● Instructions to follow:
When a line of the records contains "lines", copy it.

● Dataset excerpts:
/-- A pin request for the next block of the PIN (R87): it leaves the blocks still to be taken. -/
theorem Pins.take {i : ImageId} {b : Nat} {bs : List Nat} {s : State} (h : Pins i (b :: bs) s)
    (hroom : needsRoom i b s = true → s.bc.fills.length < 16) : Pins i bs (Machine.request .pin i b s) := by
  obtain ⟨one, dis, b1, b2, b3, b4, b5⟩ := h
  rw [List.pairwise_cons] at b2
  have hbs : b ∉ bs := fun hb => by have := b2.1 b hb; omega
  simp only [List.length_cons] at b1
  by_cases hv : HeldValid i b s
  · obtain ⟨l, hl⟩ := Option.isSome_iff_exists.mp (validLine_isSome_iff.mpr hv)
    have hx : (s.bc.lines[l]).isBlock i b = true := by
      have := List.find?_some hl; exact this
    obtain ⟨p, d, hx⟩ := isBlock_iff.mp hx
    have he : Machine.request .pin i b s = { s with bc := { s.bc with lines := s.bc.lines.set l (.valid i b true d), reservation := s.bc.reservation - 1 } } := by
      unfold Machine.request; rw [hl]; simp only [if_true, pinLine, hx]; rfl
    rw [he]
    refine ⟨?_, dis, ?_, b2.2, b3, ?_, ?_⟩
    · intro m j c q hm
      have hml : m ≠ l := by rintro rfl; simp only [set_same] at hm; cases hm
      simp only [set_other _ hml] at hm
      exact one m j c q hm
    · show bs.length + s.bc.fills.countP FillEntry.pin + inFlightPins s = s.bc.reservation - 1; omega
    · intro e he hp; exact ⟨(b4 e he hp).1, fun hb => (b4 e he hp).2 (by simp [hb])⟩
    · intro f hf hp
      obtain ⟨c1, c2, c3, c4⟩ := b5 f hf hp
      have hfl : f.line ≠ l := by intro e; simp only [e, hx] at c3; cases c3
      refine ⟨c1, fun hb => c2 (by simp [hb]), ?_, c4⟩
      simp only [set_other _ hfl]; exact c3
  · by_cases hf : HeldFilling i b s
    · obtain ⟨l, hl⟩ := hf.2
      obtain ⟨f, hr, f1, f2, f3⟩ := one l i b false hl
      have hp : f.pin = false := by
        rw [← Bool.not_eq_true]; intro hp
        have := (b5 f hr hp).2.1; rw [f3] at this; simp at this
      rw [request_heldFilling hv hf hr]
      have hi0 : inFlightPins s = 0 := by unfold inFlightPins; rw [hr]; simp [hp]
      refine ⟨?_, dis, ?_, b2.2, b3, ?_, ?_⟩
      · intro m j c q hm
        obtain ⟨g, hg, g1, g2, g3⟩ := one m j c q hm
        rw [hr] at hg; injection hg with hg; subst hg
        exact ⟨_, rfl, g1, g2, g3⟩
      · show bs.length + s.bc.fills.countP FillEntry.pin + 1 = s.bc.reservation; omega
      · intro e he hp; exact ⟨(b4 e he hp).1, fun hb => (b4 e he hp).2 (by simp [hb])⟩
      · intro g hg _
        injection hg with hg; subst hg
        refine ⟨f2, by show f.blk ∉ bs; rw [f3]; exact hbs, ?_, ?_⟩
        · show s.bc.lines[f.line] = Line.filling i f.blk false; simp only [f1, hl, f3]
        · intro e he hp hc
          have := (b4 e he hp).2
          have hc' : e.blk = b := hc.trans f3
          rw [hc'] at this; simp at this
    · by_cases hq : InQueue i b s
      · rw [request_queued hv hf hq]
        obtain ⟨e0, he0, q1, q2⟩ := hq
        have hp0 : e0.pin = false := by
          rw [← Bool.not_eq_true]; intro hp
          have := (b4 e0 he0 hp).2; rw [q2] at this; simp at this
        have hcount : ∀ l : List FillEntry, l.Pairwise (fun e f => ¬ (e.img = f.img ∧ e.blk = f.blk)) → e0 ∈ l →
            (∀ e ∈ l, e.img = i → e.blk = b → e.pin = false) →
            (l.map (fun e => if e.img = i ∧ e.blk = b then e.join .pin s else e)).countP FillEntry.pin = l.countP FillEntry.pin + 1 := by
          intro l
          induction l with
          | nil => intro _ h; cases h
          | cons a as ih =>
            intro hd hm hno
            rw [List.pairwise_cons] at hd
            rw [List.map_cons, List.countP_cons, List.countP_cons]
            by_cases ha : a.img = i ∧ a.blk = b
            · have hnone : as.map (fun e => if e.img = i ∧ e.blk = b then e.join .pin s else e) = as := by
                rw [List.map_congr_left (g := id)]
                · simp
                · intro e he
                  rw [if_neg]; · rfl
                  rintro ⟨x1, x2⟩
                  exact hd.1 e he ⟨ha.1.trans x1.symm, ha.2.trans x2.symm⟩
              rw [hnone, if_pos ha, hno a (by simp) ha.1 ha.2]
              simp [FillEntry.join]
            · rw [if_neg ha]
              have : e0 ∈ as := by
                rcases List.mem_cons.mp hm with rfl | h
                · exact absurd ⟨q1, q2⟩ ha
                · exact h
              rw [ih hd.2 this (fun e he => hno e (by simp [he]))]; omega
        have hc := hcount s.bc.fills dis he0 (by
          intro e he x1 x2
          rw [← Bool.not_eq_true]; intro hp
          have := (b4 e he hp).2; rw [x2] at this; simp at this)
        have hmem : ∀ e ∈ s.bc.fills.map (fun e => if e.img = i ∧ e.blk = b then e.join .pin s else e), e.pin = true →
            e.img = i ∧ (e.blk = b ∨ ∃ e' ∈ s.bc.fills, e'.pin = true ∧ e'.blk = e.blk) := by
          intro e he hp
          obtain ⟨e', he', rfl⟩ := List.mem_map.mp he
          by_cases hx : e'.img = i ∧ e'.blk = b
          · rw [if_pos hx]; exact ⟨hx.1, .inl hx.2⟩
          · rw [if_neg hx] at hp ⊢; exact ⟨(b4 e' he' hp).1, .inr ⟨e', he', hp, rfl⟩⟩
        refine ⟨one, ?_, ?_, b2.2, b3, ?_, ?_⟩
        · show (s.bc.fills.map _).Pairwise _
          rw [List.pairwise_map]
          refine dis.imp ?_
          intro x y hxy
          have hk : ∀ e : FillEntry, (if e.img = i ∧ e.blk = b then e.join .pin s else e).img = e.img ∧ (if e.img = i ∧ e.blk = b then e.join .pin s else e).blk = e.blk := by
            intro e; split <;> exact ⟨rfl, rfl⟩
          rw [(hk x).1, (hk x).2, (hk y).1, (hk y).2]; exact hxy
        · show bs.length + (s.bc.fills.map _).countP FillEntry.pin + inFlightPins s = s.bc.reservation
          rw [hc]; omega
        · intro e he hp
          obtain ⟨x1, x2⟩ := hmem e he hp
          refine ⟨x1, ?_⟩
          rcases x2 with x2 | ⟨e', he', p', x2⟩
          · rw [x2]; exact hbs
          · rw [← x2]; intro hb; exact (b4 e' he' p').2 (by simp [hb])
        · intro f hf' hp
          obtain ⟨c1, c2, c3, c4⟩ := b5 f hf' hp
          refine ⟨c1, fun hb => c2 (by simp [hb]), c3, ?_⟩
          intro e he hpe
          obtain ⟨_, x2⟩ := hmem e he hpe
          rcases x2 with x2 | ⟨e', he', p', x2⟩
          · rw [x2]; intro hx; exact c2 (by simp [hx])
          · rw [← x2]; exact c4 e' he' p'
      · have hl := hroom (needsRoom_iff.mpr ⟨hv, hf, hq⟩)
        rw [request_new hv hf hq hl]
        refine ⟨one, dis.append (e := newEntry .pin i b s) hq, ?_, b2.2, b3, ?_, ?_⟩
        · show bs.length + (s.bc.fills ++ [newEntry .pin i b s]).countP FillEntry.pin + inFlightPins s = s.bc.reservation
          rw [List.countP_append]; simp [newEntry]; omega
        · intro e he hp
          rcases List.mem_append.mp he with he | he
          · exact ⟨(b4 e he hp).1, fun hb => (b4 e he hp).2 (by simp [hb])⟩
          · simp at he; subst he; exact ⟨rfl, hbs⟩
        · intro f hf' hp
          obtain ⟨c1, c2, c3, c4⟩ := b5 f hf' hp
          refine ⟨c1, fun hb => c2 (by simp [hb]), c3, ?_⟩
          intro e he hpe
          rcases List.mem_append.mp he with he | he
          · exact c4 e he hpe
          · simp at he; subst he; intro hx
            have hx' : b = f.blk := hx
            exact c2 (by simp [hx'])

● Written answer:
    have hx : (s.bc.lines[l]).isBlock i b = true := by
    have he : Machine.request .pin i b s = { s with bc := { s.bc with lines := s.bc.lines.set l (.valid i b true d), reservation := s.bc.reservation - 1 } } := by
        · show s.bc.lines[f.line] = Line.filling i f.blk false; simp only [f1, hl, f3]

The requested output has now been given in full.